**Aim of the exercise:** The data is to be reproduced in full and without error.

**Supplied information:**

/-! ## Registers -/

@[simp] theorem State.ctxCmd_memsWf (s : State) (core v : Nat) (h : s.memsWf = true) :
    (State.ctxCmd s core v).memsWf = true := by
  simp (maxDischargeDepth := 8) [State.ctxCmd, h]
@[simp] theorem State.groupCmd_memsWf (s : State) (home v : Nat) :
    (State.groupCmd s home v).memsWf = s.memsWf := by
  dsimp only [State.groupCmd]; (repeat' split) <;> simp 
@[simp] theorem State.portCmd_memsWf (s : State) (p v : Nat) :
    (State.portCmd s p v).memsWf = s.memsWf := by
  dsimp only [State.portCmd]; (repeat' split) <;> simp 
@[simp] theorem State.stateCmdWord_memsWf (s : State) (ini : Initiator) (v : Nat) (h : s.memsWf = true) :
    (State.stateCmdWord s ini v).memsWf = true := by
  dsimp only [State.stateCmdWord]; (repeat' split) <;> simp (maxDischargeDepth := 8) [h]
@[simp] theorem State.softClear_memsWf (s : State) (t : PageType) (i : Nat) :
    (State.softClear s t i).memsWf = s.memsWf := by
  simp [State.softClear]
@[simp] theorem State.stopCtx_memsWf (s : State) (core : Nat) (x : Ctx) :
    (State.stopCtx s core x).memsWf = s.memsWf := by
  simp [State.stopCtx]
@[simp] theorem State.resetAction_memsWf (s : State) (t : PageType) (i : Nat) :
    (State.resetAction s t i).memsWf = s.memsWf := by
  dsimp only [State.resetAction]; (repeat' split) <;> simp 
@[simp] theorem State.softResetPage_memsWf (s : State) (t : PageType) (i : Nat) :
    (State.softResetPage s t i).memsWf = s.memsWf := by
  simp [State.softResetPage]
@[simp] theorem State.forceIrq_memsWf (s : State) (t : PageType) (i v : Nat) :
    (State.forceIrq s t i v).memsWf = s.memsWf := by
  simp [State.forceIrq]
@[simp] theorem State.unlockBy_memsWf (s : State) (ini : Initiator) (t : PageType) (i : Nat) :
    (State.unlockBy s ini t i).memsWf = s.memsWf := by
  simp [State.unlockBy]
@[simp] theorem State.pageCtl_memsWf (s : State) (ini : Initiator) (t : PageType) (i v : Nat) :
    (State.pageCtl s ini t i v).memsWf = s.memsWf := by
  simp [State.pageCtl]
@[simp] theorem State.writeHeader_memsWf (s : State) (ini : Initiator) (t : PageType) (i off v : Nat) :
    (State.writeHeader s ini t i off v).memsWf = s.memsWf := by
  dsimp only [State.writeHeader]; (repeat' split) <;> simp 
@[simp] theorem State.noteWrite_memsWf (s : State) (ini : Initiator) (a v : Nat) :
    (State.noteWrite s ini a v).memsWf = s.memsWf := by
  rfl
@[simp] theorem State.storeRanked_memsWf (s : State) (ini : Initiator) (t : PageType) (i off v : Nat) :
    (State.storeRanked s ini t i off v).memsWf = s.memsWf := by
  simp [State.storeRanked]
@[simp] theorem State.write64_memsWf (s : State) (t : PageType) (i off v : Nat) :
    (State.write64 s t i off v).memsWf = s.memsWf := by
  dsimp only [State.write64]; (repeat' split) <;> simp 
@[simp] theorem State.write32_memsWf (s : State) (ini : Initiator) (t : PageType) (i off v : Nat) (h : s.memsWf = true) :
    (State.write32 s ini t i off v).memsWf = true := by
  dsimp only [State.write32]; (repeat' split) <;> simp (maxDischargeDepth := 8) [h]
@[simp] theorem State.writeReg_memsWf (s : State) (ini : Initiator) (t : PageType) (i off v : Nat) (h : s.memsWf = true) :
    (State.writeReg s ini t i off v).memsWf = true := by
  simp (maxDischargeDepth := 8) [State.writeReg, h]
@[simp] theorem State.writeAt_memsWf (s : State) (ini : Initiator) (ep : Byte) (a v : Nat) (h : s.memsWf = true) :
    (State.writeAt s ini ep a v).2.memsWf = true := by
  unfold State.writeAt
  dsimp only
  split
  · simp [h]
  · exact State.busWrite_memsWf _ _ _ _ (fun t i => by simp [h]) h
@[simp] theorem State.pageWrite_memsWf (s : State) (ini : Initiator) (ep : Byte) (page : BitVec 16) (off v : Nat) (h : s.memsWf = true) :
    (State.pageWrite s ini ep page off v).memsWf = true := by
  simp (maxDischargeDepth := 8) [State.pageWrite, h]
@[simp] theorem State.i3cWords_memsWf (s : State) (a : Nat) (y0 : List Word) (h : s.memsWf = true) :
    (State.i3cWords s a y0).2.memsWf = true := by
  induction y0 generalizing s a with
  | nil => exact h
  | cons y ys ih =>
    simp only [State.i3cWords]; (repeat' split) <;> simp [ih, h]
@[simp] theorem State.i3cRead_memsWf (s : State) (ws : Nat) (y0 : Nat) :
    (State.i3cRead s ws y0).2.memsWf = s.memsWf := by
  induction y0 generalizing s ws with
  | zero => rfl
  | succ n ih =>
    simp only [State.i3cRead]; (repeat' split) <;> simp [ih]

/-! ## Tick -/

@[simp] theorem State.tick_memsWf (s : State) (h : s.memsWf = true) : (State.tick s).memsWf = true := by
  unfold State.tick
  extract_lets d
  refine State.bootCheck_memsWf _ ?_
  rw [State.memsWf_mk]; simp [h]

end Sys2Proof.Machine
end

**Solution:**
/-! ## Registers -/

@[simp] theorem State.ctxCmd_memsWf (s : State) (core v : Nat) (h : s.memsWf = true) :
    (State.ctxCmd s core v).memsWf = true := by
  simp (maxDischargeDepth := 8) [State.ctxCmd, h]
@[simp] theorem State.groupCmd_memsWf (s : State) (home v : Nat) :
    (State.groupCmd s home v).memsWf = s.memsWf := by
  dsimp only [State.groupCmd]; (repeat' split) <;> simp 
@[simp] theorem State.portCmd_memsWf (s : State) (p v : Nat) :
    (State.portCmd s p v).memsWf = s.memsWf := by
  dsimp only [State.portCmd]; (repeat' split) <;> simp 
@[simp] theorem State.stateCmdWord_memsWf (s : State) (ini : Initiator) (v : Nat) (h : s.memsWf = true) :
    (State.stateCmdWord s ini v).memsWf = true := by
  dsimp only [State.stateCmdWord]; (repeat' split) <;> simp (maxDischargeDepth := 8) [h]
@[simp] theorem State.softClear_memsWf (s : State) (t : PageType) (i : Nat) :
    (State.softClear s t i).memsWf = s.memsWf := by
  simp [State.softClear]
@[simp] theorem State.stopCtx_memsWf (s : State) (core : Nat) (x : Ctx) :
    (State.stopCtx s core x).memsWf = s.memsWf := by
  simp [State.stopCtx]
@[simp] theorem State.resetAction_memsWf (s : State) (t : PageType) (i : Nat) :
    (State.resetAction s t i).memsWf = s.memsWf := by
  dsimp only [State.resetAction]; (repeat' split) <;> simp 
@[simp] theorem State.softResetPage_memsWf (s : State) (t : PageType) (i : Nat) :
    (State.softResetPage s t i).memsWf = s.memsWf := by
  simp [State.softResetPage]
@[simp] theorem State.forceIrq_memsWf (s : State) (t : PageType) (i v : Nat) :
    (State.forceIrq s t i v).memsWf = s.memsWf := by
  simp [State.forceIrq]
@[simp] theorem State.unlockBy_memsWf (s : State) (ini : Initiator) (t : PageType) (i : Nat) :
    (State.unlockBy s ini t i).memsWf = s.memsWf := by
  simp [State.unlockBy]
@[simp] theorem State.pageCtl_memsWf (s : State) (ini : Initiator) (t : PageType) (i v : Nat) :
    (State.pageCtl s ini t i v).memsWf = s.memsWf := by
  simp [State.pageCtl]
@[simp] theorem State.writeHeader_memsWf (s : State) (ini : Initiator) (t : PageType) (i off v : Nat) :
    (State.writeHeader s ini t i off v).memsWf = s.memsWf := by
  dsimp only [State.writeHeader]; (repeat' split) <;> simp 
@[simp] theorem State.noteWrite_memsWf (s : State) (ini : Initiator) (a v : Nat) :
    (State.noteWrite s ini a v).memsWf = s.memsWf := by
  rfl
@[simp] theorem State.storeRanked_memsWf (s : State) (ini : Initiator) (t : PageType) (i off v : Nat) :
    (State.storeRanked s ini t i off v).memsWf = s.memsWf := by
  simp [State.storeRanked]
@[simp] theorem State.write64_memsWf (s : State) (t : PageType) (i off v : Nat) :
    (State.write64 s t i off v).memsWf = s.memsWf := by
  dsimp only [State.write64]; (repeat' split) <;> simp 
@[simp] theorem State.write32_memsWf (s : State) (ini : Initiator) (t : PageType) (i off v : Nat) (h : s.memsWf = true) :
    (State.write32 s ini t i off v).memsWf = true := by
  dsimp only [State.write32]; (repeat' split) <;> simp (maxDischargeDepth := 8) [h]
@[simp] theorem State.writeReg_memsWf (s : State) (ini : Initiator) (t : PageType) (i off v : Nat) (h : s.memsWf = true) :
    (State.writeReg s ini t i off v).memsWf = true := by
  simp (maxDischargeDepth := 8) [State.writeReg, h]
@[simp] theorem State.writeAt_memsWf (s : State) (ini : Initiator) (ep : Byte) (a v : Nat) (h : s.memsWf = true) :
    (State.writeAt s ini ep a v).2.memsWf = true := by
  unfold State.writeAt
  dsimp only
  split
  · simp [h]
  · exact State.busWrite_memsWf _ _ _ _ (fun t i => by simp [h]) h
@[simp] theorem State.pageWrite_memsWf (s : State) (ini : Initiator) (ep : Byte) (page : BitVec 16) (off v : Nat) (h : s.memsWf = true) :
    (State.pageWrite s ini ep page off v).memsWf = true := by
  simp (maxDischargeDepth := 8) [State.pageWrite, h]
@[simp] theorem State.i3cWords_memsWf (s : State) (a : Nat) (y0 : List Word) (h : s.memsWf = true) :
    (State.i3cWords s a y0).2.memsWf = true := by
  induction y0 generalizing s a with
  | nil => exact h
  | cons y ys ih =>
    simp only [State.i3cWords]; (repeat' split) <;> simp [ih, h]
@[simp] theorem State.i3cRead_memsWf (s : State) (ws : Nat) (y0 : Nat) :
    (State.i3cRead s ws y0).2.memsWf = s.memsWf := by
  induction y0 generalizing s ws with
  | zero => rfl
  | succ n ih =>
    simp only [State.i3cRead]; (repeat' split) <;> simp [ih]

/-! ## Tick -/

@[simp] theorem State.tick_memsWf (s : State) (h : s.memsWf = true) : (State.tick s).memsWf = true := by
  unfold State.tick
  extract_lets d
  refine State.bootCheck_memsWf _ ?_
  rw [State.memsWf_mk]; simp [h]

end Sys2Proof.Machine
end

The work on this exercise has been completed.